**What the exercise asks:** Below are entries. Copy exactly the lines running from the line that holds "the joining slices" to the line that holds "its list. -/", with both ends included.

═══ Listed entries ═══

/-- Slices of a mask are named divergent by the port check, the store vote or ECC; the window in which this happens shows it (R86). -/
def nameDivergent (m src : Nat) (s : State) : State :=
  let n := Nat.land m (Nat.lor (rd s SLC_MODE_PART) (if rd s SLC_READMIT_PHASE = 4 then rd s SLC_READMIT_SLICES else 0))
  if n = 0 then s
  else s |> when (rd s I.WNW_NAMED == 0) (wr I.WNW_NAMESRC src) |> wr I.WNW_NAMED (Nat.lor (rd s I.WNW_NAMED) n)

/-- A voted result is handled by mode (R89, R90). With two participating slices the difference is a Duo mismatch. -/
def handleVote (v : Vote) (s : State) : State :=
  match v with
  | .clean => s
  | .minority k src => minority k src s
  | .noMajority m src => noMajority (if partCount s = 3 then 35 else 36) m src s

/-! ECC and PLL (R80, R18) -/

/-- ECC_CORRECTED: a single-bit error of slice `k` corrected in line (R80). -/
def execEccCorrected (k : Fin 3) (s : State) : Out :=
  .next (s |> incSat (SLC_ECC_CORR k) 1 |> raise 44)

/-- Slice `k` reports itself divergent (R80): in Solo mode it stops. -/
def eccUncorrectable (k : Fin 3) (s : State) : State :=
  s |> raise 45 |> incSat (SLC_ECC_UNCORR k) 1
    |> (fun t => if uncompared t && !probation t k then soloStop k t else nameDivergent (2 ^ k.val) 6 t)

/-- PLL_RELOCK: the PLL of slice `k` has locked again; slice A, stopped in Solo mode, runs again (Table 5.6, LASTRES 7), and so does
slice B or C with its own tasks, from its cores as they stood (DESIGN CHOICE, log entry 127). -/
def execPllRelock (k : Fin 3) (s : State) : Out :=
  .next (s |> clr (I.PLL_LOST k) |> clr (I.SLC_STOPPED k))

/-! Mode changes (R92 to R94) -/

/-- Slices that a mode names. -/
def modeSlices (m : Nat) : Nat := if m = 0 then 7 else if m = 1 then 3 else 1

/-- Slices that join when the mode changes: those of the new mode that the old one does not have (Table 4.5). -/
def modeJoins (s : State) (m : Nat) : Nat := Nat.land (modeSlices m) (7 - modeSlices (rd s SLC_MODE))

/-- The accepted request takes effect at tH (R93, R94): leaving slices leave and the mode changes, or the joining slices
start their join. Where a remaining slice is fenced at tH, those of the new mode that participate are the ones that did before
(DESIGN CHOICE, log entry 99). -/
def modeEffect (s : State) : State :=
  let m := rd s SLC_MODE_REQMODE
  let j := modeJoins s m
  if j = 0 then
    s |> eachSlice (Nat.land (rd s SLC_MODE_PART) (7 - modeSlices m)) sliceLeaves
      |> wr SLC_MODE_PART (Nat.land (rd s SLC_MODE_PART) (modeSlices m))
      |> wr SLC_MODE_FENCED (Nat.land (rd s SLC_MODE_FENCED) (modeSlices m))
      |> wr I.SLC_REJOIN (Nat.land (rd s I.SLC_REJOIN) (modeSlices m)) |> modeDone
  else s |> wr I.SLC_REJOIN (Nat.lor (rd s I.SLC_REJOIN) j) |> joinStart

/-- Joins and mode changes that waited for a commit go on without one once the controller stands (R89, R94); a join that had its
copy needs no probation cycle any more (DEDUCED, log entry 40). -/
def stoppedSlices (s : State) : State :=
  if ctlStopped s && rd s I.CYC_PH == 0 then
    s |> when (decide (3 ≤ rd s SLC_READMIT_PHASE)) joinComplete
      |> (fun t => when (on t SLC_MODE_REQPEND && rd t SLC_READMIT_PHASE == 0) modeEffect t) |> joinStart
  else s

/-! Loss of a PLL (R18) -/

/-- No verdict can be formed: the controller stops with its cause, and every cycle in progress, one that has only started with it,
fails with LASTRES 6 (R18, R59, R123, Table 5.6). -/
def noVerdictStop (cause : Nat) (s : State) : State :=
  s |> autoStop cause |> when (rd s I.CYC_PH != 0) (failedCommit 6 false) |> when (on s I.CYC_IN) (failedCommit 6 false)

/-- The PLL of slice `k`'s core or solver island (`k` < 3), or of the Winnower or the slice reference (`k` = 3), loses its lock
(R18). The stop after an OCXO loss keeps cause 0x04. -/
def pllLockLost (k : Fin 4) (s : State) : State :=
  if k.val = 3 then
    (if rd s CYC_STATE_STOPCAUSE = 4 then s else noVerdictStop 3 s)
  else s |> set1 (I.PLL_LOST k) |> raise 48 |> divergentNow k 0

/-! Mode requests (R92) -/

/-- The result of a mode request as R92 checks it, in the order of its list. -/
def modeCheck (sess mode : Nat) (s : State) : Nat :=
  if !isOwner s sess || sessRole s sess < 2 then 1
  else if mode = 2 ∧ sfuRunning s then 2
  else if mode < 3 ∧ Nat.land (modeJoins s mode) (rd s SLC_FAILED) ≠ 0 then 3
  else if on s SLC_MODE_REQPEND || rd s SLC_READMIT_PHASE != 0 || rd s CYC_CHG_PHASE == 3 then 4
  else if mode = 3 then 6
  else 0

/-- Completion status of a SLC_MODESTAT result (Table 13.4). -/
def modeStatus (r : Nat) : Nat :=
  match r with
  | 0 => cOK | 1 => cROLE | 2 => cSAFETY | 3 => cSLICE | 4 => cBUSY | 5 => cJOINFAIL | _ => cBADARG

/-- A mode request (R92): refused with its result, or accepted; in STOP or FAULT it takes effect at once, and else at the next commit,
a request of the mode in force as any other (Table 4.5). -/
def modeRequest (ref : Option CmdRef) (sess mode : Nat) (s : State) : State :=
  let r := modeCheck sess mode s
  let s1 := s |> wr SLC_MODESTAT_SESSION sess |> wr SLC_MODESTAT_RESULT r
    |> audit 0x0D (r != 0) sess mode (rd s SLC_MODE) mode
  if r ≠ 0 then finish ref 0x26 (modeStatus r) s1
  else
    let s2 := s1 |> waitOpt ref 0x26 |> set1 SLC_MODE_REQPEND |> wr SLC_MODE_REQMODE mode
    if ctlStopped s then modeEffect s2 else s2

/-! Join steps -/

/-- COPY_GUARD_REACHED: t0 − COPYGUARD is reached and the copy, and the loading of a change, stop until the cycle's
commit (Table 4.6, R150). -/
def execCopyGuardReached (s : State) : Out :=
  .next (if rd s SLC_READMIT_PHASE = 1 ∨ rd s SLC_READMIT_PHASE = 2 ∨ rd s CYC_CHG_PHASE = 1 then set1 I.SLC_COPYSTOP s else s)

/-- The copy is complete: the caches of all participating and joining slices are invalidated (Table 4.6, step 4). With the controller
in STOP or FAULT there is no probation cycle (R94). -/
def copyComplete (s : State) : State :=
  s |> cacheInval |> (if ctlStopped s then joinComplete else wr SLC_READMIT_PHASE 3)

/-- JOIN_COPY_COMPLETE: all pages are copied and none is dirty; `differ` tells that the copies of two sources differed, which fails
the attempt whenever it is found (Table 4.6 step 4, R95). -/
def execJoinCopyComplete (differ : Bool) (s : State) : Out :=
  .next (if rd s SLC_READMIT_PHASE = 2 ∧ on s I.SLC_COPYSTOP = false then
    if differ = true ∧ 2 ≤ partCount s then joinFailed s
    else if copyDone s then copyComplete s else s
  else s)

/-- JOIN_TIMEOUT: the copy has not reached step 4 within 64 cycles of tJ (R96). -/
def execJoinTimeout (s : State) : Out :=
  .next (if (rd s SLC_READMIT_PHASE = 1 ∨ rd s SLC_READMIT_PHASE = 2) ∧ 64 ≤ rd s SLC_READMIT_CYCLES then joinFailed s else s)

/-- SLICE_FAILED_CLEAR: writing 1 to SLC_FAILED bits clears them and starts one new series of attempts (R96). The slices
that the mode names and that do not participate are joined at the next commit, or at once in STOP or FAULT; for a slice that the mode
does not name nothing starts (DESIGN CHOICE, log entry 130). -/
def sliceFailedClear (m : Nat) (s : State) : State :=
  let c := Nat.land (rd s SLC_FAILED) m
  let j := Nat.land (Nat.land c (modeSlices (rd s SLC_MODE))) (7 - rd s SLC_MODE_PART)
  if c = 0 then s
  else s |> wr SLC_FAILED (rd s SLC_FAILED - c) |> clr SLC_READMIT_TRIES
    |> wr I.SLC_REJOIN (Nat.lor (rd s I.SLC_REJOIN) j) |> when (ctlStopped s) joinStart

═══

**Output of the task:**
/-- The accepted request takes effect at tH (R93, R94): leaving slices leave and the mode changes, or the joining slices
start their join. Where a remaining slice is fenced at tH, those of the new mode that participate are the ones that did before
(DESIGN CHOICE, log entry 99). -/
def modeEffect (s : State) : State :=
  let m := rd s SLC_MODE_REQMODE
  let j := modeJoins s m
  if j = 0 then
    s |> eachSlice (Nat.land (rd s SLC_MODE_PART) (7 - modeSlices m)) sliceLeaves
      |> wr SLC_MODE_PART (Nat.land (rd s SLC_MODE_PART) (modeSlices m))
      |> wr SLC_MODE_FENCED (Nat.land (rd s SLC_MODE_FENCED) (modeSlices m))
      |> wr I.SLC_REJOIN (Nat.land (rd s I.SLC_REJOIN) (modeSlices m)) |> modeDone
  else s |> wr I.SLC_REJOIN (Nat.lor (rd s I.SLC_REJOIN) j) |> joinStart

/-- Joins and mode changes that waited for a commit go on without one once the controller stands (R89, R94); a join that had its
copy needs no probation cycle any more (DEDUCED, log entry 40). -/
def stoppedSlices (s : State) : State :=
  if ctlStopped s && rd s I.CYC_PH == 0 then
    s |> when (decide (3 ≤ rd s SLC_READMIT_PHASE)) joinComplete
      |> (fun t => when (on t SLC_MODE_REQPEND && rd t SLC_READMIT_PHASE == 0) modeEffect t) |> joinStart
  else s

/-! Loss of a PLL (R18) -/

/-- No verdict can be formed: the controller stops with its cause, and every cycle in progress, one that has only started with it,
fails with LASTRES 6 (R18, R59, R123, Table 5.6). -/
def noVerdictStop (cause : Nat) (s : State) : State :=
  s |> autoStop cause |> when (rd s I.CYC_PH != 0) (failedCommit 6 false) |> when (on s I.CYC_IN) (failedCommit 6 false)

/-- The PLL of slice `k`'s core or solver island (`k` < 3), or of the Winnower or the slice reference (`k` = 3), loses its lock
(R18). The stop after an OCXO loss keeps cause 0x04. -/
def pllLockLost (k : Fin 4) (s : State) : State :=
  if k.val = 3 then
    (if rd s CYC_STATE_STOPCAUSE = 4 then s else noVerdictStop 3 s)
  else s |> set1 (I.PLL_LOST k) |> raise 48 |> divergentNow k 0

/-! Mode requests (R92) -/

/-- The result of a mode request as R92 checks it, in the order of its list. -/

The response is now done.